[Stored items]
-- ==== Sys2Proof/Machine/RegMap.lean ====
section
/-!
DEFINITION. The register map: every row of every block's map (R30, R32, R41 and the map rules named at each block), with the
access of its fields (R36), its reset value and the field ranges whose violation refuses a write (R11, R41). The registers that
hold no writable field and the reserved rows are listed too, since a row of the map is mapped (R32).
-/
namespace Sys2Proof.Machine

/-- The blocks of the register map (R30). -/
inductive Blk where
  | sys | life | nvm | time | tdc | shot | cal | hk | pfe | loop | lamp | zone | dma | attn | net | can | head | lane | ce | cl | mc
  deriving DecidableEq, Repr

/-- How an address of the map behaves as a whole: a register of fields (R36), an RS register (R40), its ACK register (R40), a
privileged register (R44), a 72-bit value in LO, MID and HI, readable only or writable (R46 to R48). -/
inductive RegKind where
  | plain | rs | ack | priv | wideRO | wideRW
  deriving DecidableEq, Repr

/-- One range a field must keep, and the cause a write outside it is refused with. -/
structure FieldChk where
  hi : Nat
  lo : Nat
  signed : Bool
  min : Int
  max : Int
  cause : Cause
  deriving DecidableEq, Repr

/-- One row of a block's map: n registers, stride bytes apart, and the access masks of its fields (R36). -/
structure RegRow where
  off : Nat
  n : Nat := 1
  stride : Nat := 0x4000
  kind : RegKind := .plain
  reset : Nat := 0
  step : Nat := 0
  rw : Nat := 0
  lk : Nat := 0
  rwl : Nat := 0
  w1p : Nat := 0
  wo : Nat := 0
  rc : Nat := 0
  chk : List FieldChk := []
  deriving DecidableEq, Repr

/-- The base of a block's first instance (R30). -/
def Blk.base : Blk → Nat
  | .sys => 0x0
  | .life => 0x10000
  | .nvm => 0x20000
  | .time => 0x30000
  | .tdc => 0x40000
  | .shot => 0x50000
  | .cal => 0x60000
  | .hk => 0x70000
  | .pfe => 0x80000
  | .loop => 0x90000
  | .lamp => 0xa0000
  | .zone => 0xb0000
  | .dma => 0xc0000
  | .attn => 0xd0000
  | .net => 0xe0000
  | .can => 0xf0000
  | .head => 0x100000
  | .lane => 0x200000
  | .ce => 0x400000
  | .cl => 0x600000
  | .mc => 0x800000

/-- How many instances of a block there are (R30). -/
def Blk.count : Blk → Nat
  | .sys => 1
  | .life => 1
  | .nvm => 1
  | .time => 1
  | .tdc => 1
  | .shot => 1
  | .cal => 1
  | .hk => 1
  | .pfe => 1
  | .loop => 1
  | .lamp => 1
  | .zone => 1
  | .dma => 1
  | .attn => 1
  | .net => 1
  | .can => 1
  | .head => 4
  | .lane => 32
  | .ce => 32
  | .cl => 32
  | .mc => 2

/-- The registers every block has (R41). -/
def errRows : List RegRow :=
  [{ off := 0x3FF0, kind := .rs }, { off := 0x3FF4, kind := .ack }, { off := 0x3FF8 }, { off := 0x3FFC }]

/-- The rows of the SYS map (R447). -/
def sysRows : List RegRow :=
  [{ off := 0x0, reset := 0x32500001 },
   { off := 0x4 },
   { off := 0x8 },
   { off := 0xc },
   { off := 0x10, kind := .priv, w1p := 0xf },
   { off := 0x14, kind := .priv, rw := 0xf },
   { off := 0x18, reset := 0x1f, rw := 0x1f },
   { off := 0x1c, reset := 0x1f },
   { off := 0x20, reset := 0x8, rw := 0x1f0f, chk := [⟨3, 0, false, 0, 12, .enc⟩] },
   { off := 0x24, rw := 0xffffffff },
   { off := 0x30, kind := .rs },
   { off := 0x34, kind := .ack }]

/-- The rows of the LIFE map (R448). -/
def lifeRows : List RegRow :=
  [{ off := 0x0 },
   { off := 0x4, kind := .priv, lk := 0x80000000, rwl := 0x30, w1p := 0x1 },
   { off := 0x8 },
   { off := 0xc },
   { off := 0x10, kind := .rs },
   { off := 0x14, kind := .ack }]

/-- The rows of the NVM map (R449). -/
def nvmRows : List RegRow :=
  [{ off := 0x0, lk := 0x80000000, rwl := 0xf },
   { off := 0x4, kind := .priv, reset := 0x6, rw := 0x7 },
   { off := 0x8 },
   { off := 0xc },
   { off := 0x10, kind := .rs },
   { off := 0x14, kind := .ack }]

/-- The rows of the TIME map (R121). -/
def timeRows : List RegRow :=
  [{ off := 0x0, rw := 0x1 },
   { off := 0x4 },
   { off := 0x8, reset := 0x7, lk := 0x80000000, rwl := 0x7 },
   { off := 0xc, rw := 0xffff },
   { off := 0x10 },
   { off := 0x14, rw := 0xffffffff, chk := [⟨31, 0, true, -8589935, 8589935, .range⟩] },
   { off := 0x18, rw := 0x1 },
   { off := 0x20, kind := .wideRO },
   { off := 0x2c },
   { off := 0x30, kind := .wideRW },
   { off := 0x40, kind := .rs },
   { off := 0x44, kind := .ack }]

/-- The rows of the TDC map (R122). -/
def tdcRows : List RegRow :=
  [{ off := 0x0, reset := 0x1, rw := 0x1 },
   { off := 0x4 },
   { off := 0x8, kind := .rs },
   { off := 0xc, kind := .ack },
   { off := 0x100, n := 32, stride := 0x40, reset := 0x1, rw := 0x1 },
   { off := 0x900, n := 8, stride := 0x40, rw := 0x37ff7 },
   { off := 0x104, n := 32, stride := 0x40, reset := 0x11f4, rw := 0xff33ff },
   { off := 0x904, n := 8, stride := 0x40, reset := 0x10, rw := 0xff0031 },
   { off := 0x108, n := 32, stride := 0x40 },
   { off := 0x908, n := 8, stride := 0x40, reset := 0x2710, rw := 0xffffff, chk := [⟨23, 0, false, 1, 16777215, .range⟩] },
   { off := 0x10c, n := 32, stride := 0x40 },
   { off := 0x90c, n := 8, stride := 0x40, w1p := 0x3 },
   { off := 0x110, n := 40, stride := 0x40, kind := .wideRO },
   { off := 0x11c, n := 40, stride := 0x40, rc := 0x3 },
   { off := 0x120, n := 40, stride := 0x40, rw := 0xffff },
   { off := 0x124, n := 40, stride := 0x40 },
   { off := 0x128, n := 40, stride := 0x40, rw := 0xffffffff },
   { off := 0x12c, n := 40, stride := 0x40, rw := 0xffffffff },
   { off := 0x130, n := 40, stride := 0x40, kind := .wideRO },
   { off := 0x13c, n := 40, stride := 0x40 }]

/-- The rows of the SHOT map (R120). -/
def shotRows : List RegRow :=
  [{ off := 0x0, n := 4, stride := 0x100, rw := 0x331 },
   { off := 0x4, n := 4, stride := 0x100, reset := 0x186a0, rw := 0xffffff, chk := [⟨23, 0, false, 1200, 16777215, .range⟩] },
   { off := 0x8, n := 4, stride := 0x100, reset := 0x40, rw := 0xff },
   { off := 0xc, n := 4, stride := 0x100, rw := 0xfffffff },
   { off := 0x10, n := 4, stride := 0x100, reset := 0x64, rw := 0xffff },
   { off := 0x14, n := 4, stride := 0x100 },
   { off := 0x18, n := 4, stride := 0x100 },
   { off := 0x1c, n := 4, stride := 0x100 },
   { off := 0x20, n := 4, stride := 0x100, w1p := 0x1 },
   { off := 0x24, n := 4, stride := 0x100, kind := .wideRO },
   { off := 0x30, n := 4, stride := 0x100, kind := .wideRO },
   { off := 0x3c, n := 4, stride := 0x100 },
   { off := 0x400, kind := .rs },
   { off := 0x404, kind := .ack }]

/-- The rows of the CAL map (R392). -/
def calRows : List RegRow :=
  [{ off := 0x0, reset := 0x13f, rw := 0x13f },
   { off := 0x4 },
   { off := 0x8, w1p := 0xf },
   { off := 0xc, rw := 0xffffffff },
   { off := 0x10, reset := 0x642010, rw := 0xffffffff, chk := [⟨31, 16, false, 10, 10000, .range⟩, ⟨15, 8, false, 1, 255, .range⟩, ⟨7, 0, false, 1, 255, .range⟩] },
   { off := 0x14, reset := 0x5a0003c, rw := 0xffffffff, chk := [⟨15, 0, false, 1, 65535, .range⟩] },
   { off := 0x18, reset := 0x80010, rw := 0xffffffff },
   { off := 0x1c, reset := 0x2030040, rw := 0xff0fffff },
   { off := 0x20, reset := 0x200, rw := 0x7ff, chk := [⟨10, 0, false, 64, 1024, .range⟩] },
   { off := 0x24, reset := 0x32ff07, rw := 0xffffff0f, chk := [⟨3, 0, false, 1, 14, .range⟩] },
   { off := 0x28, reset := 0x1000000, rw := 0xffff0000, chk := [⟨31, 16, false, 16, 65535, .range⟩] },
   { off := 0x30, n := 4, stride := 0x4 },
   { off := 0x40 },
   { off := 0x44 },
   { off := 0x48, rw := 0xffffffff },
   { off := 0x4c, rw := 0xffffffff },
   { off := 0x80, kind := .rs },
   { off := 0x84, kind := .ack },
   { off := 0x100, n := 32, stride := 0x4 }]

/-- The rows of the HK map (R373). TRIMj comes from the factory with no value stated: it holds 0x4000_0000, a gain of 1.0 and no offset (DESIGN
CHOICE, DESIGN CHOICE, log entry 12). -/
def hkRows0 : List RegRow :=
  [{ off := 0x0, rw := 0x33 },
   { off := 0x4 },
   { off := 0x8, reset := 0x1, rw := 0x3300003f, chk := [⟨5, 0, false, 1, 32, .range⟩] },
   { off := 0xc, reset := 0x3e8, rw := 0xfffff, chk := [⟨19, 0, false, 1, 1000000, .range⟩] },
   { off := 0x10, w1p := 0x1 },
   { off := 0x14, reset := 0x1, rw := 0x33070007, chk := [⟨2, 0, false, 1, 4, .range⟩] },
   { off := 0x18, w1p := 0x1 },
   { off := 0x1c, rw := 0x3f3f3f3f, chk := [⟨5, 0, false, 0, 39, .range⟩, ⟨13, 8, false, 0, 39, .range⟩, ⟨21, 16, false, 0, 39, .range⟩, ⟨29, 24, false, 0, 39, .range⟩] },
   { off := 0x20, n := 8, stride := 0x4, rw := 0x3f3f3f3f, chk := [⟨5, 0, false, 0, 39, .range⟩, ⟨13, 8, false, 0, 39, .range⟩, ⟨21, 16, false, 0, 39, .range⟩, ⟨29, 24, false, 0, 39, .range⟩] },
   { off := 0x40, n := 16, stride := 0x4 },
   { off := 0x80, n := 2, stride := 0x4 },
   { off := 0x88, rc := 0x1 },
   { off := 0x8c, rw := 0xffffffff },
   { off := 0x90, rw := 0xffffffff },
   { off := 0x94, rw := 0xfffffff },
   { off := 0x98, reset := 0x1, rw := 0xffff, chk := [⟨15, 0, false, 1, 65535, .range⟩] },
   { off := 0x9c },
   { off := 0xa0, reset := 0x10, rw := 0xffff, chk := [⟨15, 0, false, 1, 65535, .range⟩] },
   { off := 0xa4 },
   { off := 0xc0, n := 3, stride := 0x4, reset := 0x40000000 }]

/-- The rows of the HK map, continued. -/
def hkRows1 : List RegRow :=
  [{ off := 0xe0, kind := .rs },
   { off := 0xe4, kind := .ack }]

/-- All rows of the HK map. -/
def hkRows : List RegRow := hkRows0 ++ hkRows1

/-- The rows of the PFE map (R372). -/
def pfeRows0 : List RegRow :=
  [{ off := 0x0, rw := 0x1 },
   { off := 0x4 },
   { off := 0x8, reset := 0x3e80001, rw := 0xffff001f, chk := [⟨4, 0, false, 1, 16, .range⟩] },
   { off := 0xc },
   { off := 0x10, rw := 0xffff },
   { off := 0x14 },
   { off := 0x18, reset := 0x400000, rw := 0xffffff },
   { off := 0x1c, rw := 0xfffffff },
   { off := 0x20, reset := 0x1, rw := 0xffff, chk := [⟨15, 0, false, 1, 65535, .range⟩] },
   { off := 0x24 },
   { off := 0x28, reset := 0x10, rw := 0xffff, chk := [⟨15, 0, false, 1, 65535, .range⟩] },
   { off := 0x2c, rw := 0xffffffff },
   { off := 0x30, kind := .rs },
   { off := 0x34, kind := .ack },
   { off := 0x40, n := 4, stride := 0x4, rw := 0xff },
   { off := 0x80, n := 8, stride := 0x4, rw := 0xffffff },
   { off := 0xa0, n := 8, stride := 0x4, reset := 0x400000, rw := 0xffffff },
   { off := 0x100, n := 16, stride := 0x10, rw := 0xffff00ff },
   { off := 0x104, n := 16, stride := 0x10, rw := 0xfc00bfbf },
   { off := 0x108, n := 16, stride := 0x10, reset := 0x9c40, rw := 0xff07ffff, chk := [⟨18, 0, false, 125, 400000, .range⟩] }]

/-- The rows of the PFE map, continued. -/
def pfeRows1 : List RegRow :=
  [{ off := 0x10c, n := 16, stride := 0x10, rw := 0x8fff003f, chk := [⟨27, 24, false, 0, 3, .enc⟩] },
   { off := 0x200, n := 16, stride := 0x4 },
   { off := 0x240, n := 16, stride := 0x4 }]

/-- All rows of the PFE map. -/
def pfeRows : List RegRow := pfeRows0 ++ pfeRows1

/-- The rows of the LOOP map (R374). -/
def loopRows : List RegRow :=
  [{ off := 0x0, reset := 0x6924cd26, lk := 0x80000000, rwl := 0x7fffffff },
   { off := 0x4 },
   { off := 0x10, kind := .rs },
   { off := 0x14, kind := .ack },
   { off := 0x100, n := 8, stride := 0x20, rw := 0xffff000b },
   { off := 0x104, n := 8, stride := 0x20, reset := 0xe10, rw := 0xffff, chk := [⟨15, 0, false, 0, 25000, .range⟩] },
   { off := 0x108, n := 8, stride := 0x20 },
   { off := 0x10c, n := 8, stride := 0x20 },
   { off := 0x110, n := 8, stride := 0x20 },
   { off := 0x114, n := 8, stride := 0x20, reset := 0xc8, rw := 0xfff, chk := [⟨11, 0, false, 50, 4095, .range⟩] },
   { off := 0x118, n := 8, stride := 0x20 },
   { off := 0x11c, n := 8, stride := 0x20 }]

Prompt: Look above and return each line of the records exactly, from the very first through the line with "def Blk.count : Blk → Nat", both included.

Task answer:
-- ==== Sys2Proof/Machine/RegMap.lean ====
section
/-!
DEFINITION. The register map: every row of every block's map (R30, R32, R41 and the map rules named at each block), with the
access of its fields (R36), its reset value and the field ranges whose violation refuses a write (R11, R41). The registers that
hold no writable field and the reserved rows are listed too, since a row of the map is mapped (R32).
-/
namespace Sys2Proof.Machine

/-- The blocks of the register map (R30). -/
inductive Blk where
  | sys | life | nvm | time | tdc | shot | cal | hk | pfe | loop | lamp | zone | dma | attn | net | can | head | lane | ce | cl | mc
  deriving DecidableEq, Repr

/-- How an address of the map behaves as a whole: a register of fields (R36), an RS register (R40), its ACK register (R40), a
privileged register (R44), a 72-bit value in LO, MID and HI, readable only or writable (R46 to R48). -/
inductive RegKind where
  | plain | rs | ack | priv | wideRO | wideRW
  deriving DecidableEq, Repr

/-- One range a field must keep, and the cause a write outside it is refused with. -/
structure FieldChk where
  hi : Nat
  lo : Nat
  signed : Bool
  min : Int
  max : Int
  cause : Cause
  deriving DecidableEq, Repr

/-- One row of a block's map: n registers, stride bytes apart, and the access masks of its fields (R36). -/
structure RegRow where
  off : Nat
  n : Nat := 1
  stride : Nat := 0x4000
  kind : RegKind := .plain
  reset : Nat := 0
  step : Nat := 0
  rw : Nat := 0
  lk : Nat := 0
  rwl : Nat := 0
  w1p : Nat := 0
  wo : Nat := 0
  rc : Nat := 0
  chk : List FieldChk := []
  deriving DecidableEq, Repr

/-- The base of a block's first instance (R30). -/
def Blk.base : Blk → Nat
  | .sys => 0x0
  | .life => 0x10000
  | .nvm => 0x20000
  | .time => 0x30000
  | .tdc => 0x40000
  | .shot => 0x50000
  | .cal => 0x60000
  | .hk => 0x70000
  | .pfe => 0x80000
  | .loop => 0x90000
  | .lamp => 0xa0000
  | .zone => 0xb0000
  | .dma => 0xc0000
  | .attn => 0xd0000
  | .net => 0xe0000
  | .can => 0xf0000
  | .head => 0x100000
  | .lane => 0x200000
  | .ce => 0x400000
  | .cl => 0x600000
  | .mc => 0x800000

/-- How many instances of a block there are (R30). -/
def Blk.count : Blk → Nat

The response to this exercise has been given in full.